■ TASK GOAL
If a line in the data below contains the word "hpos", copy it out.

= = = = = = =

-- ==== Sys2Proof/Laws/Transfer.lean ====
section
/-!
SUPPORT. Laws/Transfer.lean: where a transfer cursor stands in its rectangle, and what one half-word of a transfer does.
-/

namespace Sys2Proof.Machine

-- One proof at a time: the threads of proofs elaborated side by side need too much memory.
set_option Elab.async false

/-! ### Cursors -/

/-- How many texels of the rectangle come before the cursor's in raster order. -/
def Cursor.pos (c : Cursor) : Nat := c.row * c.wid + c.col

@[simp] theorem Cursor.advance_x0 (c : Cursor) : c.advance.x0 = c.x0 := by unfold Cursor.advance; split <;> rfl
@[simp] theorem Cursor.advance_y0 (c : Cursor) : c.advance.y0 = c.y0 := by unfold Cursor.advance; split <;> rfl
@[simp] theorem Cursor.advance_wid (c : Cursor) : c.advance.wid = c.wid := by unfold Cursor.advance; split <;> rfl
@[simp] theorem Cursor.advance_hgt (c : Cursor) : c.advance.hgt = c.hgt := by unfold Cursor.advance; split <;> rfl
@[simp] theorem Cursor.advance_rem (c : Cursor) : c.advance.rem = c.rem := by unfold Cursor.advance; split <;> rfl

theorem Cursor.advance_col_lt {c : Cursor} (h : c.col < c.wid) : c.advance.col < c.wid := by
  unfold Cursor.advance; split
  · show 0 < c.wid; omega
  · show c.col + 1 < c.wid; omega

/-- Advancing moves to the next texel in raster order (R205). -/
theorem Cursor.advance_pos (c : Cursor) : c.advance.pos = c.pos + 1 := by
  unfold Cursor.advance Cursor.pos
  split
  · rename_i h
    show (c.row + 1) * c.wid + 0 = c.row * c.wid + c.col + 1
    rw [Nat.add_mul]; omega
  · show c.row * c.wid + (c.col + 1) = c.row * c.wid + c.col + 1
    omega

/-- The row of a position. -/
theorem Cursor.row_eq {c : Cursor} (h : c.col < c.wid) : c.row = c.pos / c.wid := by
  have hw : 0 < c.wid := by omega
  rw [Cursor.pos, Nat.add_comm, Nat.add_mul_div_right _ _ hw, Nat.div_eq_of_lt h, Nat.zero_add]

/-- The column of a position. -/
theorem Cursor.col_eq {c : Cursor} (h : c.col < c.wid) : c.col = c.pos % c.wid := by
  rw [Cursor.pos, Nat.add_comm, Nat.add_mul_mod_self_right, Nat.mod_eq_of_lt h]

/-- A cursor is inside its rectangle as long as texels are left. -/
theorem Cursor.row_lt_iff {c : Cursor} (h : c.col < c.wid) : c.row < c.hgt ↔ c.pos < c.wid * c.hgt := by
  have hw : 0 < c.wid := by omega
  rw [Cursor.row_eq h, Nat.div_lt_iff_lt_mul hw, Nat.mul_comm]

/-- Two positions of a rectangle no larger than VRAM are one texel only if they are equal. -/
theorem texelAddr_pos_inj {x0 y0 ww hh k k' : Nat} (hw : ww ≤ 1024) (hh512 : hh ≤ 512) (hk : k < ww * hh) (hk' : k' < ww * hh)
    (h : texelAddr (x0 + k % ww) (y0 + k / ww) = texelAddr (x0 + k' % ww) (y0 + k' / ww)) : k = k' := by
  rw [texelAddr_eq_iff] at h
  have hpos : 0 < ww := Nat.pos_of_ne_zero (by rintro rfl; simp at hk)
  have c1 := Nat.mod_lt k hpos
  have c2 := Nat.mod_lt k' hpos
  have r1 : k / ww < hh := by rw [Nat.div_lt_iff_lt_mul hpos, Nat.mul_comm]; exact hk
  have r2 : k' / ww < hh := by rw [Nat.div_lt_iff_lt_mul hpos, Nat.mul_comm]; exact hk'
  have hc : k % ww = k' % ww := by omega
  have hr : k / ww = k' / ww := by
    have h2 := h.2
    generalize k / ww = r at *
    generalize k' / ww = r' at *
    omega
  rw [← Nat.div_add_mod k ww, ← Nat.div_add_mod k' ww, hc, hr]

/-- The start of a transfer: a live cursor at position 0 (R204, R206). -/
theorem Cursor.live_start (p : Pos) (z : Size) : (Cursor.start p z).live := by
  have hw : 1 ≤ effW z.w ∧ effW z.w ≤ 1024 := by
    unfold effW; split
    · simp
    · rename_i h
      have : z.w.toNat ≠ 0 := fun h0 => h (BitVec.eq_of_toNat_eq (by simpa using h0))
      have := z.w.isLt
      omega
  have hh : 1 ≤ effH z.h ∧ effH z.h ≤ 512 := by
    unfold effH; split
    · simp
    · rename_i h
      have : z.h.toNat ≠ 0 := fun h0 => h (BitVec.eq_of_toNat_eq (by simpa using h0))
      have := z.h.isLt
      omega
  refine ⟨hw.1, hw.2, hh.1, hh.2, hw.1, hh.1, ?_⟩
  show xferWords z = (effW z.w * effH z.h - (0 * effW z.w + 0) + 1) / 2
  simp [xferWords]

/-- After two texels and one word, a live cursor with words left is live (R41, R42). -/
theorem Cursor.live_of_two {c d : Cursor} (hc : c.live) (hx : d.wid = c.wid) (hy : d.hgt = c.hgt) (hcol : d.col < d.wid)
    (hpos : c.pos + 2 ≤ c.wid * c.hgt → d.pos = c.pos + 2) (hrem : d.rem = c.rem - 1) (hne : d.rem ≠ 0) : d.live := by
  obtain ⟨h1, h2, h3, h4, h5, h6, h7⟩ := hc
  have hp : c.pos < c.wid * c.hgt := (Cursor.row_lt_iff h5).1 h6
  have h7 : c.rem = (c.wid * c.hgt - c.pos + 1) / 2 := h7
  have hd : d.pos = c.pos + 2 := hpos (by omega)
  refine ⟨by omega, by omega, by omega, by omega, hcol, ?_, ?_⟩
  · rw [Cursor.row_lt_iff hcol, hx, hy]; omega
  · show d.rem = (d.wid * d.hgt - d.pos + 1) / 2
    rw [hx, hy, hd]; omega

/-! ### Half-words of a load -/

/-- One half-word changes VRAM and the cursor only (R205). -/
theorem State.storeHalf_eq (s : State) (half : BitVec 16) :
    s.storeHalf half = { s with vram := (s.storeHalf half).vram, wcur := (s.storeHalf half).wcur } := by
  unfold State.storeHalf; split <;> rfl

@[simp] theorem State.storeHalf_csr (s : State) (half : BitVec 16) : (s.storeHalf half).csr = s.csr := by
  unfold State.storeHalf; split <;> rfl

/-- The frame memory after a half-word (R205). -/
theorem State.storeHalf_vram (s : State) (half : BitVec 16) : (s.storeHalf half).vram =
    if s.wcur.row < s.wcur.hgt then s.vram.writeMasked s.csr s.wcur.x s.wcur.y half else s.vram := by
  unfold State.storeHalf; split <;> rfl

/-- The cursor after a half-word (R205). -/
theorem State.storeHalf_wcur (s : State) (half : BitVec 16) : (s.storeHalf half).wcur =
    if s.wcur.row < s.wcur.hgt then s.wcur.advance else s.wcur := by
  unfold State.storeHalf; split <;> rfl

theorem State.wf_storeHalf {s : State} (h : s.vram.wf) (half : BitVec 16) : (s.storeHalf half).vram.wf := by
  rw [storeHalf_vram]; split
  · exact Vram.wf_writeMasked s.csr h _ _ _
  · exact h

/-- A payload word changes VRAM, the cursor and the mode only (R205). -/
theorem State.passthroughWord_eq (s : State) (w : Word) : s.passthroughWord w =
    { s with
      vram := ((s.storeHalf (w.extractLsb' 0 16)).storeHalf (w.extractLsb' 16 16)).vram
      wcur := (s.passthroughWord w).wcur, wmode := (s.passthroughWord w).wmode } := by
  unfold State.passthroughWord
  rw [storeHalf_eq (s.storeHalf _), storeHalf_eq s]

theorem State.wf_passthroughWord {s : State} (h : s.vram.wf) (w : Word) : (s.passthroughWord w).vram.wf := by
  rw [passthroughWord_eq]; exact wf_storeHalf (wf_storeHalf h _) _

/-- The result of a masked store, as a value (R80). -/
theorem Vram.read_writeMasked {m : Vram} (csr : Word) (h : m.wf) (x y x' y' : Nat) (v : BitVec 16) :
    (Vram.writeMasked csr m x y v).read x' y' =
      if x % 1024 = x' % 1024 ∧ y % 512 = y' % 512 then maskedResult csr (m.read x y) v else m.read x' y' := by
  unfold Vram.writeMasked maskedResult
  split
  · rename_i hp
    split
    · rename_i he
      rw [← Vram.read_mod m x y, ← Vram.read_mod m x' y', he.1, he.2]
    · rfl
  · rw [Vram.read_write h]
    rfl

end Sys2Proof.Machine
end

= = = = = = =

■ ANSWER SECTION
  have hpos : 0 < ww := Nat.pos_of_ne_zero (by rintro rfl; simp at hk)
  have c1 := Nat.mod_lt k hpos
  have c2 := Nat.mod_lt k' hpos
  have r1 : k / ww < hh := by rw [Nat.div_lt_iff_lt_mul hpos, Nat.mul_comm]; exact hk
  have r2 : k' / ww < hh := by rw [Nat.div_lt_iff_lt_mul hpos, Nat.mul_comm]; exact hk'
    (hpos : c.pos + 2 ≤ c.wid * c.hgt → d.pos = c.pos + 2) (hrem : d.rem = c.rem - 1) (hne : d.rem ≠ 0) : d.live := by
  have hd : d.pos = c.pos + 2 := hpos (by omega)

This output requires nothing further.